(Recorded data)
□ □ □ □ □ □ □
/-- R420, R424: the time for a peer to appear is over. -/
def execBanWait (port : Nat) (s : State) : Host.Outcome State Fault Refusal :=
  .next (if !mayQualify s port ∨ !(getPort s port).waiting ∨ s.boot.ready then s
    else portFailed (updPort s port fun p => { p with waiting := false }) port)

/-- R420: once per second after READY a port that is down tries again from its highest version. -/
def execBanenRetry (port : Nat) (s : State) : Host.Outcome State Fault Refusal :=
  .next (if !mayQualify s port ∨ !s.boot.ready ∨ mandatory s port then s
    else linkq (updPort s port fun p => { p with quals := 0, qver := 0, cand := 0, waiting := true }) (0x10000 + port) (maxVer s port) 2 [] [])

/-! ### Step 5: compute (R398, R415, R418) -/

/-- R418 step 1: a field's wave number. -/
def waveOf (im : Image) (d : DomeCfg) : Nat :=
  let dist := fun e : DomeCfg => (max d.fx e.fx - min d.fx e.fx) + (max d.fy e.fy - min d.fy e.fy)
  (((im.geom.domes.filter (·.nvm)).map dist).min?).getD 0

/-- R418 step 2: a run of Domes of one wave number in slots of at most `n`. -/
def cutSlots (n : Nat) : Nat → List Nat → List (List Nat)
  | 0, _ => []
  | k + 1, l => if l.isEmpty then [] else l.take n :: cutSlots n k (l.drop n)

/-- R418: the release slots. -/
def releaseSlots (im : Image) : List (List Nat) :=
  let ds := im.geom.domes.zipIdx
  if !im.bringup.wave then [ds.map (·.2)]
  else
    let n := max 1 im.bringup.waveMaxD
    (List.range 31).flatMap fun w => cutSlots n ds.length ((ds.filter fun d => waveOf im d.1 == w).map (·.2))

/-- R398: one Spire of a released Dome; a tile that is not in reset by now has missed its deadline. -/
def releaseSpire (s : State) (t : Tile) : State :=
  onSp s t.ix fun sp =>
    if t.state = stDead ∨ t.state = stRetired then s
    else if sp.lv.rstAck && !t.lost then tapReset s t.ix else resetMissed s t.ix

/-- R415: a Dome's compute is released. -/
def releaseDome (s : State) (d : Nat) : State :=
  let s1 := updDome s d fun x => { x with released := true }
  (s1.tiles.filter fun t => t.ix / 256 == d).foldl releaseSpire s1

/-- R415: step 4 has settled a port: it is up with its offset measured, or is awaited no more and may be down. -/
def portSettled (s : State) (q : Nat) : Bool :=
  let p := getPort s q
  if p.up then p.measured else !mandatory s q && !p.waiting

/-- The first slot of step 5 comes with the Belfry's start: in wave order after seam qualification, in strict order after
step 4, when every port is settled. After DIE_FAULT the Belfry stays stopped (R274). -/
def step5Begins (s : State) : Bool :=
  s.boot.step == 4 && s.boot.seams && (((s.image.map (·.bringup.wave)).getD false) || (List.range banPorts).all (portSettled s))

def execWaveRelease (s : State) : Host.Outcome State Fault Refusal :=
  let s1 := if step5Begins s then stepBegins { s with
      boot := { s.boot with slots := ((s.image.map releaseSlots).getD []) }, belfry := { s.belfry with run := !s.keep.dieFault } } 5 else s
  .next (if s1.boot.step ≠ 5 then s1
    else match s1.boot.slots with
      | [] => s1
      | sl :: rest => sl.foldl releaseDome { s1 with boot := { s1.boot with slots := rest } })

/-! ### READY (R413, R421, R425) -/

/-- R421: every criterion holds. -/
def readyNow (s : State) : Bool :=
  s.boot.step == 5 && s.domes.all edgeUp
    && (List.range banPorts).all (fun q => !mandatory s q || ((getPort s q).up && bitOf s.time.tsync q))
    && s.engines.any (fun g => g.state == .free)
    && s.tiles.all (fun t => decide (t.state ≥ stFenced) || t.resetDone)
    && s.time.trefOk && !s.time.holdover

/-- NVM_BOOT (R424). -/
def nvmBoot (s : State) : W32 :=
  packW [(0, s.boot.step), (3, b2n s.boot.ready), (4, b2n s.boot.slot), (5, b2n s.boot.fallback),
    (6, b2n ((s.image.map (·.bringup.wave)).getD false)), (7, s.boot.mode), (10, s.boot.fail), (16, s.boot.imgA), (20, s.boot.imgB)]

def countTiles (s : State) (st : Nat) : Nat := (s.tiles.filter fun t => t.state == st).length
def fencedEngines (s : State) : Nat :=
  ((s.engines.take (licEng s)).filter fun g => g.state == .fenced || g.state == .testing || g.state == .failed).length
def portsUp (s : State) : Nat := (s.ports.filter (·.up)).length

/-- R425, R513: the BOOT record, with KEEP_HOSTTAG after its words (log 9), and the times of the steps as ACLK measured them (log 5). -/
def bootRec (s : State) : Rec :=
  ⟨.boot, s.time.tick, 0xFFFF, 0, packW [(0, 0xFFFF)],
    [nvmBoot s] ++ (List.range 5).map (fun k => Config.aclkUs (k + 1) (s.boot.began.getD k 0) (s.boot.began.getD (k + 1) 0)) ++
      [halves (countTiles s stDead) (countTiles s stFenced),
        packW [(0, fencedEngines s % 256), (8, (s.domes.map (·.spareMap.length)).foldl (· + ·) 0 % 256), (16, portsUp s)]] ++ words64 s.imageSeq ++ [s.keep.hosttag]⟩

/-- R399, R413: bits of the thermometer code are blown, lowest first, until `n` are. -/
def blowSvn (n : Nat) (f : FuseArray) : FuseArray :=
  (List.range 64).foldl (fun f i => if minSvn f < n then { f with minSvn := f.minSvn ||| BitVec.ofNat 64 (2 ^ i) } else f) f

/-- R413: the fuses that the image's flags blow. -/
def blowFuses (s : State) : State :=
  let f1 := if bitOf s.imageFlags 0 then blowSvn s.imageSvn s.fuses else s.fuses
  let f2 := if bitOf s.imageFlags 1 then { f1 with ikeyRevoke := f1.ikeyRevoke ||| BitVec.ofNat 2 (2 ^ (1 - s.imageKey)) } else f1
  { s with fuses := f2 }

/-- R278: the headers of the queues and logs of the near window. -/
def initQueues (s : State) : State :=
  let heads := (List.range Config.parts).flatMap fun p => (List.range 4).map fun l => NearItem.head l p 0
  let empty := fun l : PartLogs => { l with notes := Log.empty, digests := Log.empty, meters := Log.empty, trace := Log.empty }
  { s with
    parts := s.parts.map fun q => { q with logs := empty q.logs }
    near := { s.near with waiting := s.near.waiting ++ heads } }

def execReady (s : State) : Host.Outcome State Fault Refusal :=
  .next (if !readyNow s then s
    else
      let s1 := initQueues (stepBegins { s with boot := { s.boot with ready := true } } 6)
      let s2 := blowFuses (addRec s1 (bootRec s1))
      if s.boot.fallback ∨ s.boot.softLost then alert s2 alImage else s2)

/-- R424: TIMEREF has not come back within 1 s after step 5. -/
def execTimerefRelockTimeout (s : State) : Host.Outcome State Fault Refusal :=
  .next (if s.boot.step = 5 ∧ (s.time.holdover ∨ !s.time.trefOk) then bringFail s bfNotref else s)
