-- ==== Sys2Proof/Machine/Shutdown.lean ====
section
/-! DEFINITION. What the Belfry does with a privileged command it takes: release, shut-down self-test, repair clear (R240, R241, R440 to
R445), and the end of the shut-down self-test. -/

namespace Sys2Proof.Machine

/-- R241: a full self-test of the tile passed within the last 10 s. -/
def freshPass (s : State) (t : Tile) : Bool :=
  match t.fullPass with
  | some p => decide (s.time.tick.toNat - p.toNat ≤ 10000000000)
  | none => false

/-- R241: the first cause that refuses a release. -/
def releaseCause (s : State) (t : Tile) : Option Nat :=
  match t.state with
  | 4 => some ccDead
  | 3 => some ccRetired
  | 2 => if freshPass s t then none else some ccNoTest
  | _ => some ccNotFenced

/-- R225, R241: FENCED to WATCH by a RELEASE frame; the command is done when the levels have changed. -/
def runRelease (s : State) (i : Nat) (w : W32) : State :=
  onTile s (cmdSpire w) fun t =>
    match releaseCause s t with
    | some c => cmdFinish s i crRefused c
    | none => cmdState (changeState s t.ix stWatch tcRelease 0xFFFF 9 s.time.tick 0 0 (some i)) i crRunning

/-- R445: the entry of a tile is marked for removal, and the repair write that removes it is ordered. -/
def runRepairClear (s : State) (i : Nat) (w : W32) : State :=
  let sp := cmdSpire w
  let mine := s.nvm.entries.filter fun e => e.tile && e.unit == sp
  if (fuseMap s.fuses).tiles.any (fun r => r.1 == sp) ∨ mine.any (·.fused) then cmdFinish s i crRefused ccFused
  else if mine.isEmpty then cmdFinish s i crRefused ccNoEntry
  else cmdFinish (writeRepair { s with nvm := { s.nvm with entries := s.nvm.entries.map fun e =>
    if e.tile ∧ e.unit = sp then { e with clear := true } else e } }) i crDone 0

/-! ### The shut-down self-test (R440) -/

/-- The SDT record. -/
def sdtRec (s : State) (used fused cause : Nat) : Rec :=
  let h := s.thermal
  ⟨.sdt, s.time.tick, 0xFFFF, 0, packW [(0, 0xFFFF)],
    [h.sdtBudget, used, h.sdtRun, h.sdtPass, h.sdtFailed, h.sdtLeft, fused, cause].map (BitVec.ofNat 32)⟩

/-- R440: without FORCE the tiles that may work must be idle. -/
def anyActive (s : State) : Bool :=
  s.tiles.any fun t => decide (t.state < stFenced) && !((getSp s t.ix).map (·.lv.idle)).getD true

/-- R440 step 3: a soft entry that holds a RETIRED tile. -/
def softSlice (s : State) (t : Tile) : Option Nat :=
  if t.state = stRetired then ((s.nvm.entries.find? fun e => e.tile && e.unit == t.ix).map (·.slice)) else none

/-- R440 step 3: the place of a tile in the order of the units under suspicion, others last. -/
def sdtOrder (s : State) (t : Tile) : Nat :=
  if t.state = stFenced then 0 else if t.state = stWatch then 1 else if (softSlice s t).isSome then 2 else 4

/-- R440 step 3: what a tile is asked to run: its recorded slice, or its set from the rotation pointer. -/
def sdtRequest (s : State) (t : Tile) : SliceReq :=
  let es := fullSet s t.ix
  let r := mkReq s t.ix es.length none false (sdtOrder s t)
  match softSlice s t with
  | some k => { r with left := 1, next := k % max 1 es.length, full := false, moves := false, begun := true }
  | none => { r with begun := true }

/-- R440 step 1: TEST_ON to a tile, with the slices it is to run. -/
def sdtTile (s : State) (t : Tile) : State :=
  if t.state = stDead then s else pushReq (sendTest s t.ix true) t.ix (sdtRequest s t)

/-- R440 step 1: the engines leave the pool, and are to run their set. -/
def sdtEngine (s : State) (e : Nat) : State :=
  if e < licEng s then updEng s e fun g => { g with
    state := if g.state = .failed ∨ g.state = .off then g.state else .fenced, cols := [], fifo := [], rows := [], left := (goldenOf s uEngineSet).length }
  else s

/-- R440 step 2: the data banks and the firmware bank that does not execute are to be tested. -/
def sdtBanks (s : State) : List Nat := otherBank s :: (List.range Config.banks).drop 2

/-- R440: the command is taken: refused, or step 1 runs and the tests of step 2 are due. -/
def runShutdown (s : State) (i : Nat) (w budget : W32) : State :=
  let ms := if budget = 0 then ((area s).map (·.sdtBudget)).getD 4000 else budget.toNat
  let s0 := { s with thermal := { s.thermal with
    sdtBudget := ms, sdtRun := 0, sdtPass := 0, sdtFailed := 0, sdtLeft := 0, sdtInst := i, sdtStart := s.time.tick, sdtBanks := [] } }
  if anyActive s && !cmdFlag w then
    let s1 := { s0 with thermal := { s0.thermal with sdtState := 3 } }
    cmdFinish (addRec s1 (sdtRec s1 0 0 ccActive)) i crRefused ccActive
  else
    let s1 := cmdState { s0 with keep := { s0.keep with shutdown := true }, thermal := { s0.thermal with sdtState := 1, sdtBanks := sdtBanks s } } i crRunning
    let s2 := s1.samples.foldl (fun s x => endSample s x.uid x.row rIncon 0x02) s1
    let s3 := (List.range Config.engBuilt).foldl sdtEngine s2
    s3.tiles.foldl sdtTile s3

/-- R444: a fuse entry of a soft entry, where the fuse layout can name its spare. -/
def fuseWord (e : RepairEnt) : Option W32 :=
  let body := if e.tile then packW [(0, 1), (2, e.unit), (16, e.spare % 256)] else packW [(0, 2), (2, e.unit), (7, e.slice), (20, e.spare)]
  if e.tile ∧ e.unit / 256 ≠ e.spare / 256 then none else some (setFld body 25 7 (crc7 25 body.toNat))

/-- R444: the soft entries that step 4 fuses. -/
def toFuse (e : RepairEnt) : Bool := !e.fused && !e.clear && (!e.tile || e.solid) && (fuseWord e).isSome

/-- R444: the first blank entry of the region after its header. -/
def fusePlace (l : List W32) : Nat := (((l.drop 1).findIdx? (· == 0)).map (· + 1)).getD (max 1 l.length)

/-- R444: one entry is fused while the region has room. -/
def fuseOne (s : State) (e : RepairEnt) : State :=
  let l := s.fuses.repair
  let k := fusePlace l
  match fuseWord e with
  | none => s
  | some w =>
    if !toFuse e ∨ k ≥ 2048 then s
    else { s with
      fuses := { s.fuses with repair := (l ++ List.replicate (k + 1 - l.length) 0).set k w }
      nvm := { s.nvm with entries := s.nvm.entries.map fun x => if x = e then { x with fused := true } else x } }

/-- The soft entries that are fused. -/
def fusedCount (s : State) : Nat := (s.nvm.entries.filter (·.fused)).length

/-- The slices not reached. -/
def slicesLeft (s : State) : Nat :=
  ((s.tiles.flatMap (·.reqs)).map (·.left)).foldl (· + ·) 0 + (s.engines.map (·.left)).foldl (· + ·) 0

/-- R440 steps 4 and 5, R443, R488: once the tests of step 2 and the slices have ended: fuses, NVM records, the SDT record, the meter
period. -/
def execSdtComplete (s : State) : Host.Outcome State Fault Refusal :=
  .next (if s.thermal.sdtState ≠ 1 ∨ !s.thermal.sdtBanks.isEmpty ∨ s.tiles.any (fun t => t.run.isSome) ∨ s.engines.any (fun g => g.run.isSome) then s
    else
      let s0 := repairTick s
      let left := slicesLeft s0
      let s1 := if ((area s).map (·.repairFuse)).getD false then s0.nvm.entries.foldl fuseOne s0 else s0
      let fused := fusedCount s1 - fusedCount s0
      let s2 := writeRepair { s1 with
        tiles := s1.tiles.map fun t => { t with reqs := [] }
        engines := s1.engines.map fun g => { g with left := 0 }
        thermal := { s1.thermal with sdtState := 2, sdtLeft := left } }
      let s3 := if inSafe s2 uNvm then { s2 with nvm := { s2.nvm with snapPending := true } } else writeSnapshot s2
      let used := (s.time.tick.toNat - s.thermal.sdtStart.toNat) / 1000000
      cmdFinish (closeEarly (addRec s3 (sdtRec s3 used fused 0)) .short) s.thermal.sdtInst crDone 0)

end Sys2Proof.Machine
end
□ □ □ □ □ □ □
• [Problem statement] Emit an exact copy of the lines spanning the start of the records to the line containing "def waveOf (im", inclusive, and no other output.

• [Answer box]
/-- R420, R424: the time for a peer to appear is over. -/
def execBanWait (port : Nat) (s : State) : Host.Outcome State Fault Refusal :=
  .next (if !mayQualify s port ∨ !(getPort s port).waiting ∨ s.boot.ready then s
    else portFailed (updPort s port fun p => { p with waiting := false }) port)

/-- R420: once per second after READY a port that is down tries again from its highest version. -/
def execBanenRetry (port : Nat) (s : State) : Host.Outcome State Fault Refusal :=
  .next (if !mayQualify s port ∨ !s.boot.ready ∨ mandatory s port then s
    else linkq (updPort s port fun p => { p with quals := 0, qver := 0, cand := 0, waiting := true }) (0x10000 + port) (maxVer s port) 2 [] [])

/-! ### Step 5: compute (R398, R415, R418) -/

/-- R418 step 1: a field's wave number. -/
def waveOf (im : Image) (d : DomeCfg) : Nat :=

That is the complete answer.